After google, i can't find the effective solutions for my need.
I expect you have solultions with Python.
so please see the html code below:
<span id='info'>
<span>
<span class='cl'>text1</span>
text2 is Chinese string.
text3
</span>
<br 1>
<span class='cl'> text4</span> text5
<br 2>
<span class='cl'>
<span>text7</span>
text8
text9
</span>
<br 3>
<span class='cl'> text10</span> text11
<br 4>
<span class='cl'> text12</span> text13
<br 5>
</span>
And, before first <br 1> tag, the html in some pages is like below:
# one situation below:
<span id='info'>
<span>
<span class='cl'>text1</span>
text2 is Chinese string.
text2 is Chinese string.
text3
</span>
<br 1>
<span class='cl'> text4</span> text5
......other html....
</span>
# two situation below:
<span id='info'>
<span class='cl'>text1</span>
text2 is Chinese string.
text3
<br 1>
<span class='cl'> text4</span> text5
......other html....
</span>
I want to extract contents:
text1 text2 text3 .... text13
I tried Xpath and bs4 for very very more methods, but there were no ok for my need.
Could you tell me the right way to use Xpath or bs4 or other mehods to get the expected output above?
Thank you in advance!
Xpath I tried:
str = response.xpath("//span[#id='info']/descendant::span[contains(text(),'text1')]/following::br[1]/preceding-sibling::node()")
str = str.xpath('string(.)').extract()
print(str)
then i got(like below):
[' \n \n text1 \n \n tex2 \n tex3 \n \n]
Above is the contents before first <br > tag.

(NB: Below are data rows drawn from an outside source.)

-- ==== Sys2Proof/Certificates/Slice0/Obligations.lean ====
section
/-! DEFINITION. The statements about KSX for the provers, from the numbered rules of the spec. Each is a definition of a
proposition; none is proved here. -/

open Sys2Proof Sys2Proof.Machine

/-! ## Encoding -/

/-- R51, R52: every command has a word, and the decoder reads that command, with every operand, from it. -/
def Obligations.DecodeOfEncode : Prop :=
  ∀ i : Instr, decode (encode i) = .ok i

/-- R50, R52: a command has no second word: no bit of a decoded word is dropped. -/
def Obligations.EncodeOfDecode : Prop :=
  ∀ (w : Word) (i : Instr), decode w = .ok i → encode i = w

/-- R52: a word is decoded as a command exactly when it matches a row of the table of masks and matches, and the row
is that of the command. -/
def Obligations.DecoderAcceptsExactlyTheRows : Prop :=
  (∀ w : Word, (∃ i, decode w = .ok i) ↔ Word.isCommand w = true)
    ∧ ∀ (w : Word) (i : Instr), decode w = .ok i → i.row ∈ opcodeRows ∧ i.row.matchesWord w = true

/-- R52: "The rows are mutually exclusive." -/
def Obligations.OpcodeRowsAreDisjoint : Prop :=
  ∀ (w : Word) (r r' : OpcodeRow), r ∈ opcodeRows → r' ∈ opcodeRows →
    r.matchesWord w = true → r'.matchesWord w = true → r = r'

/-- R57: the decoder first applies the ILLEGAL_CMD tests of R56, then the `sel = 3` test, and only then returns the
row that the word matches. The tests are stated on the numbers of the word's fields. -/
def Obligations.DecoderAppliesTheTestsInOrder : Prop :=
  ∀ w : Word,
    (WordIllegal w → decode w = .error .illegalCmd)
      ∧ (¬ WordIllegal w → numSel w = 3 → decode w = .error .badSelector)
      ∧ (¬ WordIllegal w → numSel w ≠ 3 → ∃ i, decode w = .ok i ∧ i.row.matchesWord w = true)

/-- Words written out from R51: one of each operation and size family, both paths, and four words that are no command.
-/
def Obligations.SampleWordsDecode : Prop :=
  decode 0x10000001#32 = .ok (.expand128 0x100#12 0x000#12 .assisted)
    ∧ decode 0x10004051#32 = .ok (.expand192 0x100#12 0x040#12 .emulated)
    ∧ decode 0x20002061#32 = .ok (.expand256 0x200#12 0x020#12 .emulated)
    ∧ decode 0x20010002#32 = .ok (.todec128 0x200#12 0x100#12)
    ∧ decode 0x2D010012#32 = .ok (.todec192 0x2D0#12 0x100#12)
    ∧ decode 0x30020022#32 = .ok (.todec256 0x300#12 0x200#12)
    ∧ decode 0x00000013#32 = .ok .rounds192
    ∧ decode 0x00000024#32 = .ok .keybytes256
    ∧ decode 0x00000000#32 = .error .illegalCmd
    ∧ decode 0x00000043#32 = .error .illegalCmd
    ∧ decode 0x000000B1#32 = .error .illegalCmd
    ∧ decode 0x10000031#32 = .error .badSelector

Because the html tags is not stable in different pages eventhough they are from same website, in the area of <span id='info'>. So i have to extract the contents between two neighbouring <br > tags separately.

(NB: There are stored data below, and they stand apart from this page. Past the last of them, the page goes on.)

-- ==== Sys2Proof/Tests/Slice0.lean ====
section
/-! SUPPORT. Tests of the model on the spec's own vectors (`95_test_vectors.md`), the ill-formed terms each check refuses,
and a witness for the hypotheses of every statement. -/

namespace Sys2Proof.Tests

open Sys2Proof.Machine

/-! ## Decoding: the words of `95_test_vectors.md` section 6, written out from R51: dst, src, z7, p, sel, op -/

theorem test_decode_expand128 :
    decode 0b000100000000_000000000000_0_0_00_0001#32 = .ok (.expand128 0x100#12 0x000#12 .assisted) := by decide
theorem test_decode_expand128_emulated :
    decode 0b000100000000_000000000000_0_1_00_0001#32 = .ok (.expand128 0x100#12 0x000#12 .emulated) := by decide
theorem test_decode_expand192 :
    decode 0b000100000000_000001000000_0_0_01_0001#32 = .ok (.expand192 0x100#12 0x040#12 .assisted) := by decide
theorem test_decode_expand192_emulated :
    decode 0b000100000000_000001000000_0_1_01_0001#32 = .ok (.expand192 0x100#12 0x040#12 .emulated) := by decide
theorem test_decode_expand256 :
    decode 0b001000000000_000000100000_0_0_10_0001#32 = .ok (.expand256 0x200#12 0x020#12 .assisted) := by decide
theorem test_decode_expand256_emulated :
    decode 0b001000000000_000000100000_0_1_10_0001#32 = .ok (.expand256 0x200#12 0x020#12 .emulated) := by decide
theorem test_decode_todec128 :
    decode 0b001000000000_000100000000_0_0_00_0010#32 = .ok (.todec128 0x200#12 0x100#12) := by decide
theorem test_decode_todec192 :
    decode 0b001011010000_000100000000_0_0_01_0010#32 = .ok (.todec192 0x2D0#12 0x100#12) := by decide
theorem test_decode_todec256 :
    decode 0b001100000000_001000000000_0_0_10_0010#32 = .ok (.todec256 0x300#12 0x200#12) := by decide
theorem test_decode_rounds128 : decode 0b000000000000_000000000000_0_0_00_0011#32 = .ok .rounds128 := by decide
theorem test_decode_rounds192 : decode 0b000000000000_000000000000_0_0_01_0011#32 = .ok .rounds192 := by decide
theorem test_decode_rounds256 : decode 0b000000000000_000000000000_0_0_10_0011#32 = .ok .rounds256 := by decide
theorem test_decode_keybytes128 : decode 0b000000000000_000000000000_0_0_00_0100#32 = .ok .keybytes128 := by decide
theorem test_decode_keybytes192 : decode 0b000000000000_000000000000_0_0_01_0100#32 = .ok .keybytes192 := by decide
theorem test_decode_keybytes256 : decode 0b000000000000_000000000000_0_0_10_0100#32 = .ok .keybytes256 := by decide

/-- The words of section 6 that are no command, by cause. -/
theorem test_decode_illegal :
    [0x00000000#32, 0x00000005#32, 0x0000000F#32, 0xFFFFFFFF#32, 0x00000081#32, 0x10010042#32, 0x00000043#32,
      0x00000103#32, 0x00100004#32, 0x000000B1#32].map decode = List.replicate 10 (.error .illegalCmd) := by decide
theorem test_decode_badSelector :
    [0x10000031#32, 0x30020032#32, 0x00000033#32, 0x00000034#32].map decode
      = List.replicate 4 (.error .badSelector) := by decide

/-- Encoding: section 6 and the words of the programs' lines (R59, R60). -/
theorem test_encode : encode (.todec192 0x2D0#12 0x100#12) = 0x2D010012#32 := by decide
theorem test_assemble :
    assemble (.expand .k192 (some .emulated) 0x100 0x040) = some 0x10004051#32
      ∧ assemble (.expandPseudo 0x100 0x000 .k128) = some 0x10000001#32
      ∧ assemble (.word 0xB1) = some 0x000000B1#32 := by decide

/-- The host's reading of a table row's word. -/
theorem test_decodeTableWord : decodeTableWord 32 0x24 = some .keybytes256 ∧ decodeTableWord 32 0x31 = none := by decide

/-! ## Well-formedness: an ill-formed term for each check -/

theorem test_isCommand_refuses : Word.isCommand 0x00000000#32 = false ∧ Word.isCommand 0x00000031#32 = false := by decide
theorem test_matchesWord_refuses : OpcodeRow.matchesWord (Instr.row .rounds128) 0x00000103#32 = false := by decide
theorem test_asmLine_wf_refuses_dst :
    AsmLine.wf (.expand .k128 none 4096 0) = false ∧ AsmLine.wf (.todec .k128 4096 0) = false
      ∧ AsmLine.wf (.expandPseudo 4096 0 .k128) = false := by decide
theorem test_asmLine_wf_refuses_src :
    AsmLine.wf (.expand .k128 none 0 4096) = false ∧ AsmLine.wf (.todec .k128 0 4096) = false
      ∧ AsmLine.wf (.expandPseudo 0 4096 .k128) = false := by decide
theorem test_asmLine_wf_refuses_word : AsmLine.wf (.word (2 ^ 32)) = false := by decide
theorem test_config_wf_refuses :
    Config.wf { memBytes := 4097, hasAssist := true, hasEmul := true } = false
      ∧ Config.wf { memBytes := 4096, hasAssist := false, hasEmul := false } = false := by decide
theorem test_hostMove_wf_refuses :
    HostMove.wf Config.example4096 (.write 0 []) = false
      ∧ HostMove.wf Config.example4096 (.write 4095 [0x00#8, 0x00#8]) = false
      ∧ HostMove.wf Config.example4096 (.read 4095 2) = false := by decide

/-! ## The datapath: `95_test_vectors.md` section 5 -/

/-- Sixteen bytes as the spec prints them, byte 0 first. -/
def v128 (x : BitVec 128) : V128 := V128.ofFn (fun i => x.extractLsb' (120 - 8 * i.val) 8)

theorem test_field : xtime 0xFF#8 = 0xE5#8 ∧ gmul 0x57#8 0x83#8 = 0xC1#8 ∧ gmul 0xFF#8 0x0E#8 = 0x8D#8 := by decide
theorem test_sbox : sbox 0x53#8 = 0xED#8 ∧ sbox 0xCF#8 = 0x8A#8 ∧ invSbox 0x16#8 = 0xFF#8 := by decide
theorem test_rcon : rcon 9 = 0x1B#8 ∧ rcon 10 = 0x36#8 := by decide
theorem test_fwdRound :
    fwdRound (v128 0x193de3bea0f4e22b9ac68d2ae9f84808#128) (v128 0xa0fafe1788542cb123a339392a6c7605#128)
      = v128 0xa49c7ff2689f352b6b5bea43026a5049#128 := by decide
theorem test_fwdLast :
    fwdLast (v128 0x193de3bea0f4e22b9ac68d2ae9f84808#128) (v128 0xa0fafe1788542cb123a339392a6c7605#128)
      = v128 0x7445a32768e07e1f9be228c8344beee0#128 := by decide
theorem test_invRound :
    invRound (v128 0xa49c7ff2689f352b6b5bea43026a5049#128) (v128 0xa0fafe1788542cb123a339392a6c7605#128)
      = v128 0x85348c7b52e9b0a9a031873261ca552b#128 := by decide
theorem test_invLast :
    invLast (v128 0xd4bf5d30e0b452aeb84111f11e2798e5#128) V128.zero
      = v128 0x193de3bea0f4e22b9ac68d2ae9f84808#128 := by decide
theorem test_imc :
    imc (v128 0xa0fafe1788542cb123a339392a6c7605#128) = v128 0x2b3708a7f262d405bc3ebdbf4b617d62#128 := by decide
theorem test_keygenAssist :
    keygenAssist (v128 0x2b7e151628aed2a6abf7158809cf4f3c#128) 0x01#8
      = v128 0x34e4b524e5b52434018a84eb8b84eb01#128 := by decide
theorem test_ripple :
    ripple (v128 0x2b7e151628aed2a6abf7158809cf4f3c#128) = v128 0x2b7e151603d0c7b0a827d238a1e89d04#128 := by decide
theorem test_pack :
    packLL (v128 0x000102030405060708090a0b0c0d0e0f#128) (v128 0x101112131415161718191a1b1c1d1e1f#128)
        = v128 0x00010203040506071011121314151617#128
      ∧ packHL (v128 0x000102030405060708090a0b0c0d0e0f#128) (v128 0x101112131415161718191a1b1c1d1e1f#128)
        = v128 0x08090a0b0c0d0e0f1011121314151617#128 := by decide

/-! ## One step of each expander's loop and of the converter: sections 3 and 4 -/

/-- 4.1, `i = 10`, the last constant, on the emulated path. -/
theorem test_expand128_last_round_key :
    expand128From .emulated (v128 0xac7766f319fadc2128d12941575c006e#128) [0x36#8]
      = [v128 0xd014f9a8c9ee2589e13f0cc8b6630ca6#128] := by decide
/-- 4.2, `n = 1`: the whole of `A_1` and `B_1`, the by-products of `B_1` among them. -/
theorem test_expand192_assist_step :
    a192 (v128 0x8e73b0f7da0e6452c810f32b809079e5#128) (v128 0x62f8ead2522c6b7b0000000000000000#128) 0x01#8
      = (v128 0xfe0c91f72402f5a5ec12068e6c827f6b#128, v128 0x0e7a95b95c56fec23eae14106c827f6b#128) := by decide
/-- 4.2, `n = 8`: the last step of the emulated path makes `h[24]` and `h[25]` only. -/
theorem test_expand192_last_halves :
    halves192 (V128.lo (v128 0x821f750aad07d7530000000000000000#128)) (V128.lo (v128 0xca4005388fcc50060000000000000000#128))
        (V128.lo (v128 0x282d166abc3ce7b50000000000000000#128)) [0x80#8]
      = [V128.lo (v128 0xe98ba06f448c773c0000000000000000#128), V128.lo (v128 0x8ecc7204010022020000000000000000#128)] := by
  decide
/-- 4.3, K-ZERO: round key 2 by a type A step, round key 3 by a type B step, without a constant (R142). -/
theorem test_expand256_typeA : typeA .assisted V128.zero V128.zero 0x01#8 = v128 0x62636363626363636263636362636363#128 := by
  decide
theorem test_expand256_typeB :
    typeB .emulated V128.zero (v128 0x62636363626363636263636362636363#128)
      = v128 0xaafbfbfbaafbfbfbaafbfbfbaafbfbfb#128 := by decide
/-- 3.1, 3.2, 3.3, DEC K-ONES: `dec[0]`, an interior element, and the last. Elements that are not looked at are zero. -/
theorem test_todec128 :
    let dec := convert [v128 0xffffffffffffffffffffffffffffffff#128, v128 0xe8e9e9e917161616e8e9e9e917161616#128, V128.zero,
      V128.zero, V128.zero, V128.zero, V128.zero, V128.zero, V128.zero, V128.zero,
      v128 0xd60a3588e472f07b82d2d7858cd7c326#128] 10
    roundKey dec 0 = v128 0xd60a3588e472f07b82d2d7858cd7c326#128
      ∧ roundKey dec 9 = v128 0xe7e0e4e2181f1b1de7e0e4e2181f1b1d#128
      ∧ roundKey dec 10 = v128 0xffffffffffffffffffffffffffffffff#128 := by decide

/-! ## One step on a small state -/

/-- The state after reset with the host's moves `ms` to come. -/
def withMoves (ms : List HostMove) : State := { State.reset with moves := ms }

/-- The state after reset, on another instance. -/
def onInstance (c : Config) (ms : List HostMove) : State := { State.reset with cfg := c, moves := ms }

/-- The state after reset with a fault of cause 4 recorded. -/
def faulted (ms : List HostMove) : State := { State.reset with status := 0x41#32, fcmd := 0xF5100001#32, moves := ms }

/-- `RES`, `STATUS`, `FCMD` and the report after one step. -/
def view (s : State) : Option (Word × Word × Word × Report) :=
  match step s with
  | .next t => some (t.res, t.status, t.fcmd, t.report)
  | .fault _ => none
  | .refused _ => none

/-- Section 7: `EXPAND.128 0xF50, 0x000` is performed and `0xF51` is out of range. -/
theorem test_step_expand128_fits : view (withMoves [.issue 0xF5000001#32]) = some (0#32, 0#32, 0#32, .performed) := by decide
theorem test_step_expand128_range :
    view (withMoves [.issue 0xF5100001#32]) = some (0#32, 0x41#32, 0xF5100001#32, .faulted .range) := by decide
/-- Section 7: `EXPAND.192 0x017, 0x000` overlaps, `0x018` is performed. -/
theorem test_step_expand192_overlap :
    view (withMoves [.issue 0x01700011#32]) = some (0#32, 0x51#32, 0x01700011#32, .faulted .overlap) := by decide
theorem test_step_expand192_adjacent : view (withMoves [.issue 0x01800011#32]) = some (0#32, 0#32, 0#32, .performed) := by
  decide
/-- Section 7, one path absent. -/
theorem test_step_expand256_path :
    view (onInstance { memBytes := 4096, hasAssist := true, hasEmul := false } [.issue 0x10000061#32])
      = some (0#32, 0x31#32, 0x10000061#32, .faulted .pathUnavailable) := by decide
theorem test_step_expand256_range :
    view (withMoves [.issue 0x000FE121#32]) = some (0#32, 0x41#32, 0x000FE121#32, .faulted .range) := by decide
theorem test_step_todec128_overlap :
    view (withMoves [.issue 0x1AF10002#32]) = some (0#32, 0x51#32, 0x1AF10002#32, .faulted .overlap) := by decide
theorem test_step_todec128_adjacent : view (withMoves [.issue 0x1B010002#32]) = some (0#32, 0#32, 0#32, .performed) := by
  decide
theorem test_step_todec192 : view (withMoves [.issue 0x2D010012#32]) = some (0#32, 0#32, 0#32, .performed) := by decide
theorem test_step_todec256_range :
    view (withMoves [.issue 0x000F1122#32]) = some (0#32, 0x41#32, 0x000F1122#32, .faulted .range) := by decide
/-- R152, R153. -/
theorem test_step_rounds128 : view (withMoves [.issue 0x03#32]) = some (10#32, 0#32, 0#32, .performed) := by decide
theorem test_step_rounds192 : view (withMoves [.issue 0x13#32]) = some (12#32, 0#32, 0#32, .performed) := by decide
theorem test_step_rounds256 : view (withMoves [.issue 0x23#32]) = some (14#32, 0#32, 0#32, .performed) := by decide
theorem test_step_keybytes128 : view (withMoves [.issue 0x04#32]) = some (16#32, 0#32, 0#32, .performed) := by decide
theorem test_step_keybytes192 : view (withMoves [.issue 0x14#32]) = some (24#32, 0#32, 0#32, .performed) := by decide
theorem test_step_keybytes256 : view (withMoves [.issue 0x24#32]) = some (32#32, 0#32, 0#32, .performed) := by decide
/-- Program P4: after a fault a good command is refused and the first fault's record stays. -/
theorem test_step_refused :
    view (faulted [.issue 0x00000003#32]) = some (0#32, 0x41#32, 0xF5100001#32, .refused) := by decide
/-- The host's way of presenting a table row's word. -/
theorem test_withFetchWord :
    view (State.withFetchWord State.reset 32 0x13) = some (12#32, 0#32, 0#32, .performed) := by decide
/-- R80: `LOAD64Z` reads eight bytes and fills the rest with zero; the ninth byte of memory is not read. -/
theorem test_load64z :
    load64z { State.reset with mem := [(0, 0x10#8), (1, 0x11#8), (2, 0x12#8), (3, 0x13#8), (4, 0x14#8), (5, 0x15#8),
      (6, 0x16#8), (7, 0x17#8), (8, 0xEE#8)] } 0 = v128 0x10111213141516170000000000000000#128 := by decide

And soup didn't work, i did not study it.
For my want, just the <br> tags have the stable postions and status. So i want use <br> tags to position the informations ( one br, one infomation ).
So, how can i do?

Give this a try for a BeautifulSoup solution... It's almost completely stolen from this answer: https://stackoverflow.com/a/1983219/684776
from bs4 import BeautifulSoup
from bs4.element import Comment
import urllib.request
def tag_visible(element):
if element.parent.name in ['style', 'script', 'head', 'title', 'meta', '[document]']:
return False
if isinstance(element, Comment):
return False
return True
def text_from_html(body):
soup = BeautifulSoup(body, 'html.parser')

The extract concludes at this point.